Вдребезги - Ольга Покровская
Шрифт:
Интервал:
Закладка:
Тот, не оборачиваясь, на ходу вытащил из кармана телефон, пробежал быстрым взглядом сообщение и, ничего не отвечая, бросил мобильник на столик. Сам же рухнул на диван и откинул голову на заботливо подставленное плечо Саадет. На Софию он ни разу не обернулся. Она постояла еще несколько секунд у окна, чувствуя на себе любопытные взгляды посетителей и персонала, а затем, плотнее запахнув куртку, двинулась к выходу.
В голове шумело, жестокие слова Берканта перемежались в ней с тем давним вкрадчивым шепотом, перед глазами мелькали разрозненные образы: вот Беркант, обессилев, хватается за ее руки, шепчет куда-то в шею, умоляя не бросать его, и вот те же губы изрыгают проклятия, те же глаза смотрят на нее с ненавистью и злобой. Из глубин подсознания снова всплыл грязный подвал и запах – сладковатый запах гнили, сырости и запекшейся крови. Ее замутило, захотелось скорчиться от боли, упасть, зажимая слабеющими руками рану, провалиться в черное ничто. Но спасительное забвение не наступало. По глазам бил размытый свет уличных фонарей, в ушах звенел гомон многоликой стамбульской толпы.
Почти не осознавая себя, инстинктивно выбирая испытанный способ избавления от тревог, прояснения сознания, София вскочила на мотоцикл и ударила по газам. Верный «Харлей» взревел и сорвался с места. В лицо ударил ночной свежий ветер, освежил пылающий лоб. И София почувствовала, как постепенно, сдаваясь скорости и свистящему навстречу мраку, наваждение рассеивается, покидает ее, как с каждой секундой легче становится дышать, как глохнет в голове навязчивый голос. Скорость, сила, мощь, риск… Ее единственное спасение, ее способ существовать в этом мире.

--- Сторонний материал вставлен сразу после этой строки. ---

-- ==== Sys2Proof/Proofs/Links.lean ====
section
/-! PROOFS. Select Link and the pair of vector instructions it links (spec/44_scalar_fp32.md R330, spec/46_vector.md R419). -/

-- One declaration at a time, as in the tests: many at once need a thread each.
set_option Elab.async false

namespace Sys2Proof.Machine

variable {s : State}

/-! ### What an instruction of a pair computes -/

/-- Operation `f` with extension `e` is what a linkable instruction computes of two elements. -/
structure LinkOp (l : Linkable) (e : Word) (f : Word → Word → Option FpResult) : Prop where
  ext : l.ext = e
  one : l.two = false → ∀ u v v', f u v = f u v'
  ends : ∀ u v t, Ends (l.op u v) t fun r t' => t.Looked t' ∧ r.flags.Among endFlags ∧ (∀ x, f u v = some x → r = x) ∧
    (f u v = none → r.flags = {})

theorem linkOp_pure {l : Linkable} {e : Word} {op : Word → Word → FpResult} (hop : l.op = fun u v => pure (op u v)) (hext : l.ext = e)
    (htwo : l.two = false → ∀ u v v', op u v = op u v') (ha : ∀ u v, (op u v).flags.Among endFlags) :
    LinkOp l e fun u v => some (op u v) :=
  ⟨hext, fun h u v v' => congrArg some (htwo h u v v'), fun u v t => by
    rw [hop]
    exact Ends.pure ⟨State.Looked.refl, ha u v, fun _ hx => Option.some.inj hx, nofun⟩⟩

section
variable {unit : Nat} {g x a y b z c : Byte}

theorem linkOp_arith {e : Word} {op : FpOp} (h : op.divides = false) :
    LinkOp ⟨unit, g, x, a, y, b, z, c, true, false, e, fpElem op g⟩ e fun u v => some (fpBinary (gWidth g) op (gSign g) u v) :=
  linkOp_pure rfl rfl nofun fun u v => among_fpBinary h (gSign g) u v

theorem linkOp_plain {e : Word} (f : Word → Word → Word) :
    LinkOp ⟨unit, g, x, a, y, b, z, c, true, false, e, fun u v => plain (f u v)⟩ e fun u v => some ⟨f u v, {}⟩ :=
  linkOp_pure rfl rfl nofun fun _ _ => FpFlags.among_none

theorem linkOp_round {e : Word} (k : Rounding) :
    LinkOp ⟨unit, g, x, a, y, b, z, c, false, false, e, fun v _ => roundElem k g v⟩ e fun u _ => some (fpRound (gWidth g) k u) :=
  linkOp_pure rfl rfl (fun _ _ _ _ => rfl) fun u _ => (among_fpRound (gWidth g) k u).mono (by decide)

theorem linkOp_compare {e : Word} (cond : Cmp → Bool) :
    LinkOp ⟨unit, g, x, a, y, b, z, c, true, true, e, fun u v =>
      pure ⟨if cond (fpCompare (gWidth g) u v) then 1 else 0, (fpCompare (gWidth g) u v).flags⟩⟩ e
      fun u v => some ⟨if cond (fpCompare (gWidth g) u v) then 1 else 0, (fpCompare (gWidth g) u v).flags⟩ :=
  linkOp_pure rfl rfl nofun fun _ _ => (among_cmp _).mono (by decide)

theorem linkOp_shift {e : Word} : LinkOp ⟨unit, g, x, a, y, b, z, c, true, false, e, shiftElem⟩ e fun u v =>
    (shiftWord u (v.extractLsb' 0 8).toNat).map fun r => ⟨r, {}⟩ := by
  refine ⟨rfl, nofun, fun u v t => ?_⟩
  show Ends (shiftElem u v) t _
  unfold shiftElem
  cases shiftWord u (v.extractLsb' 0 8).toNat with
  | some r => exact Ends.pure ⟨State.Looked.refl, FpFlags.among_none, fun _ hx => Option.some.inj hx, nofun⟩
  | none => exact Ends.bind (Ends.drawFree (Ends.pure ⟨State.Looked.refl.draw _, FpFlags.among_none, nofun, fun _ => rfl⟩))

end

/-- Every linkable instruction has its operation. -/
theorem linkOp_of_linkable {i : Instr} {l : Linkable} (h : linkable i = some l) : ∃ e f, pairOp i = some (e, f) ∧ LinkOp l e f := by
  cases i
  all_goals cases h
  all_goals refine ⟨_, _, rfl, ?_⟩
  case shiftv => exact linkOp_shift
  case truv | flrv | clgv => exact linkOp_round _
  case cmpeq | cmpne | cmpge | cmplt => exact linkOp_compare _
  case addxv | subxv | xorv | andv | iorv | nandv | norv | ornv | andnv | xornv => exact linkOp_plain _
  all_goals exact linkOp_arith rfl

/-! ### One position of a pair -/

section
variable {w : Width} {k : Link} {l m : Linkable} {e e' : Word} {f f' : Word → Word → Option FpResult}

/-- The first operation at a position. -/
def State.pairFirst (s : State) (w : Width) (l : Linkable) (e : Word) (f : Word → Word → Option FpResult) (i : Nat) : Option FpResult :=
  f (s.streamElem (s.streamOf w (bitAt l.g 3) l.a l.x) w e i) (s.streamElem (s.streamOf w (bitAt l.g 4) l.b l.y) w e i)

/-- The second operation at a position, with the first one's value as its linked input. -/
def State.pairValue (s : State) (w : Width) (k : Link) (m : Linkable) (e' : Word) (f' : Word → Word → Option FpResult)
    (first : Option FpResult) (i : Nat) : Option FpResult :=
  first.bind fun v => f' (if k = .rb then s.streamElem (s.streamOf w (bitAt m.g 3) m.a m.x) w e' i else v.value)
    (if k = .ra then s.streamElem (s.streamOf w (bitAt m.g 4) m.b m.y) w e' i else v.value)

/-- The flags raised at a position (decision D37). -/
def pairFlags (permitted : Bool) (first value : Option FpResult) : Option FpFlags :=
  first.map fun v => if permitted then match value with
    | some r => v.flags.or r.flags
    | none => v.flags
  else v.flags

/-- What is said of each source that the pair reads. -/
def State.EachSource (s : State) (w : Width) (k : Link) (l m : Linkable) (apart : Stream → Prop) : Prop :=
  apart (s.streamOf w (bitAt l.g 3) l.a l.x) ∧ (l.two = true → apart (s.streamOf w (bitAt l.g 4) l.b l.y)) ∧
  (k = .rb → apart (s.streamOf w (bitAt m.g 3) m.a m.x)) ∧ (k = .ra → m.two = true → apart (s.streamOf w (bitAt m.g 4) m.b m.y))

theorem State.EachSource.mono {a b : Stream → Prop} (h : s.EachSource w k l m a) (hab : ∀ st, a st → b st) : s.EachSource w k l m b :=
  ⟨hab _ h.1, fun h2 => hab _ (h.2.1 h2), fun h3 => hab _ (h.2.2.1 h3), fun h3 h4 => hab _ (h.2.2.2 h3 h4)⟩

/-- The streams of the first and of the second instruction. -/
def State.linkFirst (s : State) (w : Width) (l : Linkable) : Stream × Stream :=
  (s.streamOf w (bitAt l.g 3) l.a l.x, if l.two then s.streamOf w (bitAt l.g 4) l.b l.y else .const 0)

def State.linkSecond (s : State) (w : Width) (k : Link) (m : Linkable) : Stream × Stream :=
  (if k = .ra || k = .both then .const 0 else s.streamOf w (bitAt m.g 3) m.a m.x,
    if k = .rb || k = .both || !m.two then .const 0 else s.streamOf w (bitAt m.g 4) m.b m.y)

theorem Ends.linkInput {t : State} {chained : Bool} {out : Word} {st : Stream} {i : Nat} (hm : t.mode = .monitor) :
    Ends (Machine.linkInput m chained out st i) t fun v u => t.Looked u ∧
      v = if chained then out else t.streamElem st (gWidth m.g) m.ext i := by
  unfold Machine.linkInput
  cases chained with
  | true => exact Ends.pure ⟨State.Looked.refl, rfl⟩
  | false => exact Ends.elem_looked hm State.Looked.refl

/-- What a position of a pair computes, in terms of a state whose sources are unchanged where `P` holds. -/
theorem linkStep_results {t : State} {i : Nat} {P : Prop} (hm : t.mode = .monitor) (hl : LinkOp l e f) (hm' : LinkOp m e' f')
    (hk : k ≠ .none) (hwl : gWidth l.g = w) (hwm : gWidth m.g = w)
    (hread : P → s.EachSource w k l m fun st => ∀ ext, t.streamElem st w ext i = s.streamElem st w ext i) :
    Ends (linkStep k l m (s.linkFirst w l) (s.linkSecond w k m) i) t fun r u => ∃ r1 t1, t.Looked t1 ∧
      (t1.raiseFlags .vector r1.flags).Looked u ∧ r1.flags.Among endFlags ∧ r.flags.Among endFlags ∧
      (P → (∀ v, s.pairFirst w l e f i = some v → r1 = v ∧ (s.pairValue w k m e' f' (some v) i = none → r.flags = {})) ∧
        ∀ x, s.pairValue w k m e' f' (s.pairFirst w l e f i) i = some x → r = x) := by
  refine Ends.bind ((Ends.elem_looked hm State.Looked.refl).mono fun x u1 ⟨h1, hx⟩ => ?_)
  refine Ends.bind ((Ends.elem_looked hm h1).mono fun y u2 ⟨h2, hy⟩ => ?_)
  refine Ends.bind ((hl.ends x y u2).mono fun r1 t1 ⟨h3, ha1, hr1, _⟩ => Ends.bind (Ends.update ?_))
  have hlook : t.Looked t1 := (h1.trans h2).trans h3
  have hmode : (t1.raiseFlags .vector r1.flags).mode = .monitor := hlook.mode.trans hm
  refine Ends.bind ((Ends.linkInput hmode).mono fun u u3 ⟨h4, hu⟩ => ?_)
  refine Ends.bind ((Ends.linkInput (h4.mode.trans hmode)).mono fun v u4 ⟨h5, hv⟩ => ?_)
  refine (hm'.ends u v u4).mono fun r u5 ⟨h6, ha, hr, hfree⟩ => ?_
  refine ⟨r1, t1, hlook, (h4.trans h5).trans h6, ha1, ha, fun hP => ?_⟩
  obtain ⟨hp, hp', hq, hq'⟩ := hread hP
  rw [hwl, hl.ext] at hx hy
  rw [hwm, hm'.ext] at hu hv
  have hin : f x y = s.pairFirst w l e f i := by
    have hx' : x = s.streamElem (s.streamOf w (bitAt l.g 3) l.a l.x) w e i := hx.trans (hp e)
    rw [hx', State.pairFirst]
    cases htwo : l.two with
    | false => exact hl.one htwo ..
    | true =>
      have hy' : y = s.streamElem (s.streamOf w (bitAt l.g 4) l.b l.y) w e i := by
        rw [hy, State.linkFirst, htwo]
        exact hp' htwo e
      rw [hy']
  have hback (st : Stream) (ext : Word) : (t1.raiseFlags .vector r1.flags).streamElem st w ext i = t.streamElem st w ext i :=
    hlook.streamElem ..
  have hout (w1 : FpResult) (h : r1 = w1) : f' u v = s.pairValue w k m e' f' (some w1) i := by
    subst h
    have hu' : u = if k = .rb then s.streamElem (s.streamOf w (bitAt m.g 3) m.a m.x) w e' i else r1.value := by
      rw [hu, hback]
      cases k with
      | none => exact absurd rfl hk
      | ra => rfl
      | rb => exact hq rfl e'
      | both => rfl
    rw [hu']
    show _ = f' _ _
    have hv0 := hv
    rw [h4.streamElem, hback] at hv0
    cases k with
    | none => exact absurd rfl hk
    | rb => rw [hv0]; rfl
    | both => rw [hv0]; rfl
    | ra =>
      cases htwo : m.two with
      | false => exact hm'.one htwo ..
      | true =>
        have hv' : v = s.streamElem (s.streamOf w (bitAt m.g 4) m.b m.y) w e' i := by
          rw [hv0, State.linkSecond, htwo]
          exact hq' rfl htwo e'
        rw [hv']
        rfl
  refine ⟨fun v1 h => ?_, fun x' h => ?_⟩
  · have h1 := hr1 v1 (hin.trans h)
    exact ⟨h1, fun hn => hfree ((hout v1 h1).trans hn)⟩
  · obtain ⟨v1, hfirst, -⟩ := Option.bind_eq_some_iff.mp h
    rw [hfirst] at h
    exact hr x' ((hout v1 (hr1 v1 (hin.trans hfirst))).trans h)

/-! ### The flags of both operations -/

theorem State.bitAt_raised (t : State) (f1 : FpFlags) : ∀ p ∈ arithmeticFlags,
    bitAt (t.raiseFlags .vector f1).dfr p.2 = (bitAt t.dfr p.2 || p.1 f1) := fun p hp => by
  obtain ⟨h1, _, h3⟩ := arithmeticFlags_plain p hp
  rw [State.raiseFlags_dfr, bitAt_deriveDfr_stored _ h1 h3, bitAt_or, bitAt_raisedBits_vector f1 p hp]

theorem State.Looked.arithmetic {t u : State} (h : t.Looked u) : ∀ p ∈ arithmeticFlags, bitAt u.dfr p.2 = bitAt t.dfr p.2 := fun p hp => by
  obtain ⟨h1, h2, h3⟩ := arithmeticFlags_plain p hp
  exact h.flags p.2 h1 h2 h3

/-- Both operations at a position have raised their flags. -/
theorem State.FlagsRaised.raiseTwo {t u : State} {n : Nat} {raised : Nat → Option FpFlags} {f1 f2 : FpFlags}
    (h : s.FlagsRaised t n raised) (hu : ∀ p ∈ arithmeticFlags, bitAt u.dfr p.2 = ((bitAt t.dfr p.2 || p.1 f1) || p.1 f2))
    (hf : ∀ g, raised n = some g → g = f1.or f2) : s.FlagsRaised u (n + 1) raised :=
  (h.raise hf).of_bits fun p hp => by rw [hu p hp, State.bitAt_raised _ _ p hp, arithmeticFlags_or _ _ p hp, Bool.or_assoc]

theorem FpFlags.or_none (a : FpFlags) : a.or {} = a := by
  unfold FpFlags.or
  simp only [Bool.or_false]

/-- The flags claimed at a position, where both results are as claimed. -/
theorem pairFlags_eq {permitted : Bool} {first value : Option FpResult} {r1 r : FpResult} {g : FpFlags}
    (h : pairFlags permitted first value = some g) (h1 : ∀ v, first = some v → r1 = v) (hr : ∀ x, value = some x → r = x)
    (hfree : ∀ v, first = some v → value = none → r.flags = {}) : g = r1.flags.or (if permitted then r.flags else {}) := by
  obtain ⟨v, hv, rfl⟩ := Option.map_eq_some_iff.mp h
  rw [h1 v hv]
  cases permitted with
  | false => exact (FpFlags.or_none _).symm
  | true =>
    cases hval : value with
    | some x =>
      rw [hr x hval]
      rfl
    | none =>
      rw [hfree v hv hval]
      exact (FpFlags.or_none _).symm

/-! ### A pair that stores a field -/

/-- The claimed elements and flags of the first `n` positions. -/
def State.PairDone (s t : State) (w : Width) (d : Dest) (ctl : Control) (first value : Nat → Option FpResult) (n : Nat) : Prop :=
  s.ElementsAre t w { d with len := n } ctl (fun i => (value i).map FpResult.value) ∧
  s.FlagsRaised t n fun i => pairFlags (s.permissive ctl i) (first i) (value i)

Мотоцикл пересек сверкающую вечерними огнями улицу Истикляль, пронесся по артистическому району Джихангир. Слева и справа мелькали яркие огни витрин, фасадов домов, реклам. Зазвенел в воздухе звучный речитатив вечернего намаза, поднимаясь над крышами старинных мечетей. Остался за спиной, обиженно фырча, двухэтажный туристический автобус. София свернула на набережную, где волосы ее подхватил соленый ветер, затем проскочила фешенебельный район Нишанташи.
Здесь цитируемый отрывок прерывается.